Nothing makes a pant look as fantastically olde-timey as a fall front. Unfortunately, a real fall front is a pain in the patouty to sew (trust me), and it’s not something that can be added in after the fact in any sort of historically accurate manner. Fortunately, if you’re not 100% concerned about authenticity, it’s easy enough to add a mock fall to existing pants….

You will need:

  • sacrificial pants
  • matching fabric
  • your normal sewing kit

 

I was making colonial britches via Goodwill, so I had fabric that I knew would be an exact match to my pant. (Because I’d just cut it off the pant while shortening it.) Here’s what you do:

sacrificial pants
Take your pants...
placement of mock fall
You'll need to make a rectangle (or slight trapezoid) of cloth for the fall. It goes from just below the zip up to the waist band.

Whether it covers the waistband or not depends an awful lot on era, technically. In my case, since I was using the bit of leg left over from the britching up of the original pant, era gave way to “I have how little fabric?
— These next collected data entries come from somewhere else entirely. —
@[simp] theorem State.onQueue_ftime (s : State) (n : Nat) (g : HostQueue → HostQueue) : (s.onQueue n g).ftime = s.ftime := rfl
@[simp] theorem State.onQueue_fresh (s : State) (n : Nat) (g : HostQueue → HostQueue) : (s.onQueue n g).fresh = s.fresh := rfl
@[simp] theorem State.onQueue_uid (s : State) (n : Nat) (g : HostQueue → HostQueue) : (s.onQueue n g).uid = s.uid := rfl
@[simp] theorem State.onQueue_agenda (s : State) (n : Nat) (g : HostQueue → HostQueue) : (s.onQueue n g).agenda = s.agenda := rfl
@[simp] theorem State.onQueue_outbox (s : State) (n : Nat) (g : HostQueue → HostQueue) : (s.onQueue n g).outbox = s.outbox := rfl
@[simp] theorem State.onQueue_fibres (s : State) (n : Nat) (g : HostQueue → HostQueue) : (s.onQueue n g).fibres = s.fibres := rfl
@[simp] theorem State.onQueue_teams (s : State) (n : Nat) (g : HostQueue → HostQueue) : (s.onQueue n g).teams = s.teams := rfl
@[simp] theorem State.onQueue_launches (s : State) (n : Nat) (g : HostQueue → HostQueue) : (s.onQueue n g).launches = s.launches := rfl
@[simp] theorem State.onQueue_batches (s : State) (n : Nat) (g : HostQueue → HostQueue) : (s.onQueue n g).batches = s.batches := rfl
@[simp] theorem State.onQueue_icache (s : State) (n : Nat) (g : HostQueue → HostQueue) : (s.onQueue n g).icache = s.icache := rfl
@[simp] theorem State.onQueue_cmds (s : State) (n : Nat) (g : HostQueue → HostQueue) : (s.onQueue n g).cmds = s.cmds := rfl
@[simp] theorem State.onQueue_calendars (s : State) (n : Nat) (g : HostQueue → HostQueue) : (s.onQueue n g).calendars = s.calendars := rfl
@[simp] theorem State.onQueue_m (s : State) (n : Nat) (g : HostQueue → HostQueue) : (s.onQueue n g).m = s.m := rfl
@[simp] theorem State.onQueue_x (s : State) (n : Nat) (g : HostQueue → HostQueue) : (s.onQueue n g).x = s.x := rfl
@[simp] theorem State.onQueue_mat (s : State) (n : Nat) (g : HostQueue → HostQueue) : (s.onQueue n g).mat = s.mat := rfl
@[simp] theorem State.onQueue_gat (s : State) (n : Nat) (g : HostQueue → HostQueue) : (s.onQueue n g).gat = s.gat := rfl
@[simp] theorem State.onQueue_cairn (s : State) (n : Nat) (g : HostQueue → HostQueue) : (s.onQueue n g).cairn = s.cairn := rfl
@[simp] theorem State.onQueue_fab (s : State) (n : Nat) (g : HostQueue → HostQueue) : (s.onQueue n g).fab = s.fab := rfl
@[simp] theorem State.onQueue_mg (s : State) (n : Nat) (g : HostQueue → HostQueue) : (s.onQueue n g).mg = s.mg := rfl
@[simp] theorem Fibre.endRun_key (f : Fibre) (pc : Word) (now : Time) : (f.endRun pc now).key = f.key := rfl
@[simp] theorem Fibre.endRun_core (f : Fibre) (pc : Word) (now : Time) : (f.endRun pc now).core = f.core := rfl
@[simp] theorem Fibre.endRun_part (f : Fibre) (pc : Word) (now : Time) : (f.endRun pc now).part = f.part := rfl
@[simp] theorem Fibre.endRun_role (f : Fibre) (pc : Word) (now : Time) : (f.endRun pc now).role = f.role := rfl
@[simp] theorem Fibre.endRun_window (f : Fibre) (pc : Word) (now : Time) : (f.endRun pc now).window = f.window := rfl
@[simp] theorem Fibre.endRun_spc (f : Fibre) (pc : Word) (now : Time) : (f.endRun pc now).spc = f.spc := rfl
@[simp] theorem Fibre.endRun_pw (f : Fibre) (pc : Word) (now : Time) : (f.endRun pc now).pw = f.pw := rfl
@[simp] theorem Fibre.endRun_g (f : Fibre) (pc : Word) (now : Time) : (f.endRun pc now).g = f.g := rfl
@[simp] theorem Fibre.endRun_notReady (f : Fibre) (pc : Word) (now : Time) : (f.endRun pc now).notReady = f.notReady := rfl
@[simp] theorem Fibre.endRun_slotTeam (f : Fibre) (pc : Word) (now : Time) : (f.endRun pc now).slotTeam = f.slotTeam := rfl
@[simp] theorem Fibre.endRun_slotSys (f : Fibre) (pc : Word) (now : Time) : (f.endRun pc now).slotSys = f.slotSys := rfl
@[simp] theorem Fibre.endRun_fst (f : Fibre) (pc : Word) (now : Time) : (f.endRun pc now).fst = f.fst := rfl
@[simp] theorem Fibre.endRun_ft (f : Fibre) (pc : Word) (now : Time) : (f.endRun pc now).ft = f.ft := rfl
@[simp] theorem Fibre.endRun_gwmax (f : Fibre) (pc : Word) (now : Time) : (f.endRun pc now).gwmax = f.gwmax := rfl
@[simp] theorem Fibre.endRun_rstack (f : Fibre) (pc : Word) (now : Time) : (f.endRun pc now).rstack = f.rstack := rfl
@[simp] theorem Fibre.endRun_depth (f : Fibre) (pc : Word) (now : Time) : (f.endRun pc now).depth = f.depth := rfl
@[simp] theorem Fibre.endRun_rstart (f : Fibre) (pc : Word) (now : Time) : (f.endRun pc now).rstart = f.rstart := rfl
@[simp] theorem Fibre.endRun_rstartDepth (f : Fibre) (pc : Word) (now : Time) : (f.endRun pc now).rstartDepth = f.rstartDepth := rfl
@[simp] theorem Fibre.endRun_region (f : Fibre) (pc : Word) (now : Time) : (f.endRun pc now).region = f.region := rfl
@[simp] theorem Fibre.endRun_tpc (f : Fibre) (pc : Word) (now : Time) : (f.endRun pc now).tpc = f.tpc := rfl
@[simp] theorem Fibre.endRun_tcause (f : Fibre) (pc : Word) (now : Time) : (f.endRun pc now).tcause = f.tcause := rfl
@[simp] theorem Fibre.endRun_tval (f : Fibre) (pc : Word) (now : Time) : (f.endRun pc now).tval = f.tval := rfl
@[simp] theorem Fibre.endRun_ir (f : Fibre) (pc : Word) (now : Time) : (f.endRun pc now).ir = f.ir := rfl
@[simp] theorem Fibre.endRun_status (f : Fibre) (pc : Word) (now : Time) : (f.endRun pc now).status = f.status := rfl
@[simp] theorem Fibre.endRun_passes (f : Fibre) (pc : Word) (now : Time) : (f.endRun pc now).passes = f.passes := rfl
@[simp] theorem Fibre.endRun_seq (f : Fibre) (pc : Word) (now : Time) : (f.endRun pc now).seq = f.seq := rfl
@[simp] theorem Fibre.endRun_posted (f : Fibre) (pc : Word) (now : Time) : (f.endRun pc now).posted = f.posted := rfl
@[simp] theorem Fibre.endRun_serving (f : Fibre) (pc : Word) (now : Time) : (f.endRun pc now).serving = f.serving := rfl
@[simp] theorem Fibre.endRun_acqHold (f : Fibre) (pc : Word) (now : Time) : (f.endRun pc now).acqHold = f.acqHold := rfl
@[simp] theorem Fibre.endRun_relHold (f : Fibre) (pc : Word) (now : Time) : (f.endRun pc now).relHold = f.relHold := rfl
@[simp] theorem Fibre.endRun_task (f : Fibre) (pc : Word) (now : Time) : (f.endRun pc now).task = f.task := rfl
@[simp] theorem Fibre.endRun_keptTask (f : Fibre) (pc : Word) (now : Time) : (f.endRun pc now).keptTask = f.keptTask := rfl
@[simp] theorem Fibre.endRun_arrivedStep (f : Fibre) (pc : Word) (now : Time) : (f.endRun pc now).arrivedStep = f.arrivedStep := rfl
@[simp] theorem Fibre.endRun_arrivedRope (f : Fibre) (pc : Word) (now : Time) : (f.endRun pc now).arrivedRope = f.arrivedRope := rfl
@[simp] theorem Fibre.endRun_tableWord (f : Fibre) (pc : Word) (now : Time) : (f.endRun pc now).tableWord = f.tableWord := rfl
@[simp] theorem Fibre.endRun_afterCommit (f : Fibre) (pc : Word) (now : Time) : (f.endRun pc now).afterCommit = f.afterCommit := rfl
@[simp] theorem Fibre.endRun_nextSafe (f : Fibre) (pc : Word) (now : Time) : (f.endRun pc now).nextSafe = f.nextSafe := rfl
@[simp] theorem Fibre.endRun_saved (f : Fibre) (pc : Word) (now : Time) : (f.endRun pc now).saved = f.saved := rfl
How many people in the audience will know the difference?”

fall sewn down
Finish the top edge of the fall and put buttonholes on both sides. Sew the fall in place facing downward on the pant (right side down).

That sounds goofy, but you’re doing it so that the seam allowance at the bottom of the fall  will be hidden.

fall in position
Flip the fall up, and mark button positions. (I just stick a pin through the end of the buttonhole.) You might also sew the bottom sides of the fall up a little, so the seam allowance can't pop out. I did.
buttons sewn
Sew down the buttons, and life is grand.
coat for McKean
And there they are, on a real live actor...

A couple notes:

1) Don’t use a pleated pant for this. I know it’s pretty obvious that I did in the demo, but try not to. It will look much closer to accurate of you don’t.

2) A mock fall over a normal zip seems to be a little less baffling for actors.

3) Even though the buttons are barely holding anything in place, it’s important to match them to the size of the button holes. (There is a long story involving a sewing machine with the best one-step buttonhole feature ever combined with the worst button-holding-magical-sizer-gizmo that likes to spit out buttons mid-stream that lead me to rig my buttonhole sizer-gizmo to a 1″ fixed size with a bit of plastic. These buttons are far less than an inch. For budget reasons, I ended up donating a lot of my own stash of buttons to the show. I had bigger buttons, but they were nicer and I didn’t want to give those. So instead I dealt with a bit of grousing about buttons that didn’t want to stay shut.) You win some, you lose some…

7 Comments

  1. Corviddreams
    Corviddreams January 30, 2012

    I have upon occasion tightened up a too loose buttonhole by whipstitching its ends.

    • missa
      missa February 6, 2012

      Yeah…. Could have done, but I was completely done sewing that show. ;)

  2. Lisa P.
    Lisa P. September 30, 2012

    That is just plain brilliant. Definitely a “Why didn’t I think of that” moment. Thanks!

    • missa
      missa October 6, 2012

      Glad you like it! Hope it comes in useful somewhere…

  3. Tristan
    Tristan February 10, 2015

    Wow!!! Thanks so much for this!

  4. Marnetta
    Marnetta April 18, 2017

    Thank you so much for this! I am having a Edwardian/ Steampunk wedding and I was looking for a pattern to make fallfront breeches when I stumbled upon this. You just made my life a whole lot easier and relieved a huge amount of stress.

    I will post pictures when they are done!

    • missa
      missa June 23, 2017

      Lol! I am so glad this helped! I wish you the best with your wedding and many happy years after it.